Iran insists the U.S., as the party which abandoned the nuclear deal, has to take the first step to undo its past wrongs before the Islamic Republic rescinds its countermeasures.
Former U.S. president Donald Trump left the JCPOA in May 2018 and reimposed the anti-Iran sanctions that the deal had lifted. Following a year of strategic patience, Iran resorted to its legal rights under the JCPOA, which grants a party the right to suspend its contractual commitments in case of non-compliance by other signatories, and let go of some of the restrictions imposed on its nuclear energy program.
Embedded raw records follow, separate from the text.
-- ==== Sys2Proof/Certificates/Slice0/Obligations.lean ====
section
/-! DEFINITION. The statements for the provers. Where a statement says `t = { s with f := t.f, … }`, every field of the state
that is not named is unchanged: that is its frame. -/

open Sys2Proof Sys2Proof.Machine

/-! ## Steps and the queue -/

/-- A step with a command at the front of the queue is that command's meaning, run on the state with the queue's rest. -/
def Obligations.StepRunsTheFrontCommand : Prop :=
  ∀ (c : Instr) (rest : List Instr) (s : State),
    step { s with pending := c :: rest } = exec c { s with pending := rest }

/-- R3's table of the next pixel, as the step of an empty queue takes it. That an empty queue counts on is the MODEL's choice
(log 2). -/
def Obligations.PixelClockAdvancesTheCounters : Prop :=
  ∀ s : State, s.running = true → s.pending = [] → s.tb.phase = .ended → 1 ≤ s.tb.ln →
    (s.tb.px < s.settings.ll → ∃ t, step s = .next t ∧
      t.tb.ln = s.tb.ln ∧ t.tb.px = s.tb.px + 1 ∧ t.tb.afn = s.tb.afn ∧ t.tb.state = s.tb.state) ∧
    (s.tb.px = s.settings.ll → s.tb.ln < s.settings.fl → ∃ t, step s = .next t ∧
      t.tb.ln = s.tb.ln + 1 ∧ t.tb.px = 1 ∧ t.tb.afn = s.tb.afn ∧ Instr.lineStart (s.tb.ln + 1) ∈ t.pending) ∧
    (s.tb.px = s.settings.ll → s.tb.ln = s.settings.fl → ∃ t, step s = .next t ∧
      t.tb = s.tb ∧ Instr.frameStart ∈ t.pending)

/-- No command's meaning touches the queue: only the step of an empty queue raises commands (log 2). -/
def Obligations.EveryCommandKeepsTheQueue : Prop :=
  ∀ (c : Instr) (s t : State), exec c s = .next t → t.pending = s.pending

/-- While the part is held it takes no command but the start-up commands and the end of a record (R5, R23, R40, R60, R76, R98,
R134, R148, R156, R181). -/
def Obligations.HeldPartTakesNoCommand : Prop :=
  ∀ (c : Instr) (s : State), s.running = false →
    (∀ kind, c ≠ .reset kind) → (∀ straps, c ≠ .resetRelease straps) →
    (∀ bytes, c ≠ .imageReadDone bytes) → c ≠ .recordSent → exec c s = .next s

/-- No command is refused, and the one fault is the completion of a burst outside frame memory (R147, R172). -/
def Obligations.OnlyAnAddressOutsideMemoryStops : Prop :=
  ∀ (c : Instr) (s : State),
    (∀ r, exec c s ≠ .refused r) ∧
    (∀ f, exec c s = .fault f ↔
      f = .addressOutsideMemory ∧ c = .burstCompletion ∧ s.running = true ∧
        ∃ b, s.port.inFlight = some b ∧ b.inMemory s.settings = false)
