-- ==== Sys2Proof/Laws/Bytes.lean ====
section
/-! SUPPORT. Bytes and 16-bit fields: what a run of fields holds where (13_data_formats.md), the state code of an announcement
(Table 13-1), and the place of a control word's fields (Table 13-2). -/

namespace Sys2Proof

/-- The place of the type, the payload and the protection value (Table 13-2). -/
theorem controlWord_toNat (kind : BitVec 4) (payload : BitVec 16) :
    (controlWord kind payload).toNat =
      1048576 * kind.toNat + 16 * payload.toNat + (protection (kind ++ payload : BitVec 20)).toNat := by
  have outer := BitVec.toNat_append (kind ++ payload : BitVec 20) (protection (kind ++ payload : BitVec 20))
  have inner := BitVec.toNat_append kind payload
  rw [← Nat.shiftLeft_add_eq_or_of_lt (BitVec.isLt _), Nat.shiftLeft_eq] at outer inner
  have whole : (controlWord kind payload).toNat =
      ((kind ++ payload : BitVec 20) ++ protection (kind ++ payload : BitVec 20)).toNat := rfl
  have field : (kind ++ payload : BitVec 20).toNat = (kind ++ payload).toNat := rfl
  omega

namespace Machine

/-- A 16-bit field is its two bytes, high byte first. -/
theorem bytes16_toNat (w : BitVec 16) : 256 * (hiByte w).toNat + (loByte w).toNat = w.toNat := by
  simp only [hiByte, loByte, BitVec.extractLsb'_toNat, Nat.shiftRight_eq_div_pow]; omega

/-- The field of two bytes. -/
theorem word16_toNat (hi lo : Byte) : (word16 hi lo).toNat = 256 * hi.toNat + lo.toNat := by
  have := BitVec.toNat_append hi lo
  rw [← Nat.shiftLeft_add_eq_or_of_lt lo.isLt, Nat.shiftLeft_eq] at this
  have whole : (word16 hi lo).toNat = (hi ++ lo).toNat := rfl
  omega

/-- Field `k` of a run of fields stands in bytes 2k and 2k + 1. -/
theorem flatMap_bytes16_getElem? (l : List (BitVec 16)) (k : Nat) :
    (l.flatMap bytes16)[2 * k]? = (l[k]?).map hiByte ∧ (l.flatMap bytes16)[2 * k + 1]? = (l[k]?).map loByte := by
  induction l generalizing k with
  | nil => simp
  | cons x l ih =>
    cases k with
    | zero => simp [bytes16]
    | succ k =>
      have := ih k
      rw [List.flatMap_cons, show 2 * (k + 1) = 2 * k + 2 by omega, show 2 * k + 2 + 1 = (2 * k + 1) + 2 by omega]
      simpa [bytes16] using this

@[simp] theorem length_flatMap_bytes16 (l : List (BitVec 16)) : (l.flatMap bytes16).length = 2 * l.length := by
  simp [bytes16, List.length_flatMap, Nat.mul_comm]

/-- A run of bytes holds half as many fields. -/
@[simp] theorem length_words16 (l : List Byte) : (words16 l).length = l.length / 2 := by
  fun_induction words16 l with
  | case1 hi lo rest ih => simp [ih]; omega
  | case2 l h =>
    rcases l with _ | ⟨x, _ | ⟨y, r⟩⟩
    · rfl
    · simp
    · exact absurd rfl (h x y r)

/-- Field `k` of a run of bytes. -/
theorem words16_getElem? (l : List Byte) (k : Nat) (h : 2 * k + 1 < l.length) :
    (words16 l)[k]? = some (word16 (l[2 * k]?.getD 0) (l[2 * k + 1]?.getD 0)) := by
  fun_induction words16 l generalizing k with
  | case1 hi lo rest ih =>
    cases k with
    | zero => rfl
    | succ k =>
      have := ih k (by simp at h; omega)
      rw [show 2 * (k + 1) = 2 * k + 2 by omega, show 2 * k + 2 + 1 = (2 * k + 1) + 2 by omega]
      simpa using this
  | case2 l hh =>
    rcases l with _ | ⟨x, _ | ⟨y, r⟩⟩
    · simp at h
    · simp at h
    · exact absurd rfl (hh x y r)

/-- The state codes of an announcement (Table 13-1). -/
theorem announcedState_eq_some (code : BitVec 4) (state : AnnouncedState) :
    announcedState code = some state ↔ code = state.code := by
  revert code; cases state <;> decide

/-- The length that the count calls for, and the count itself, of a valid announcement (R50, R51). -/
theorem parseAnnouncement_length {slot : Nat} {message : List Byte} {h : Announcement}
    (hp : parseAnnouncement slot message = some h) :
    message.length = 11 + 2 * ((message[6]?).getD 0).toNat ∧ ((message[6]?).getD 0).toNat ≤ 3 := by
  unfold parseAnnouncement at hp
  split at hp
  · dsimp only at hp
    split at hp
    · split at hp
      · rename_i valid
        exact ⟨valid.2.2.2.1, valid.2.2.1⟩
      · cases hp
    · cases hp
  · cases hp

end Machine

end Sys2Proof
end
The U.S. administration of President Joe Biden has said it is willing to compensate for Trump’s mistake and rejoin the deal, but it has shown an overriding propensity for maintaining some of the sanctions as a tool of pressure.
Tehran insists that all sanctions must first be removed in a verifiable manner before it reverses its remedial measures.
Amir-Abdollahian met with Rafael Grossi, director general of the International Atomic Energy Agency (IAEA), here Tuesday and urged the body to keep cooperating with the Islamic Republic within the framework of its technical duties and avoid taking political positions.
He said that he wanted to deepen cooperation with Iran in his talks in Tehran, but as in the past, he made disparaging remarks after leaving the Islamic Republic.
Grossi claimed in Vienna Wednesday that his inspectors were close to being unable to “guarantee” they knew the size of Iran’s stockpile of enriched uranium.
“Our negotiations have been inconclusive, meaning that we could not finish,” Grossi told reporters in Vienna, where the IAEA is based, after addressing the agency’s board of governors. “I’m not giving up on trying to find some understanding, but in terms of what we were discussing yesterday, we could not conclude an agreement.”
Pressed on whether any progress had been made, Grossi said that “in terms of the substance, no, quite clearly, we were not able to make progress.” However, he said that having got to know the new Iranian officials was “a positive element” and “this will certainly help.”
Then he claimed “We are close to the point where I would not be able to guarantee continuity of knowledge.”
On Tuesday, Grossi went to the Atomic Energy Organization of Iran, the country’s civilian nuclear agency, and met its new head, Muhammad Eslami. He also met Amir-Abdollahian, who said Iran was determined to have “constructive engagement” with the IAEA to “improve mutual trust and cooperation”.
On Wednesday, a deputy foreign minister and nuclear negotiator for Iran, Ali Bagheri Kani, traveled to the United Arab Emirates and met with a prominent Emirati diplomat, Anwar Gargash. The UAE’s state-run WAM news agency described the meeting as dealing with “regional and international developments of common interest.”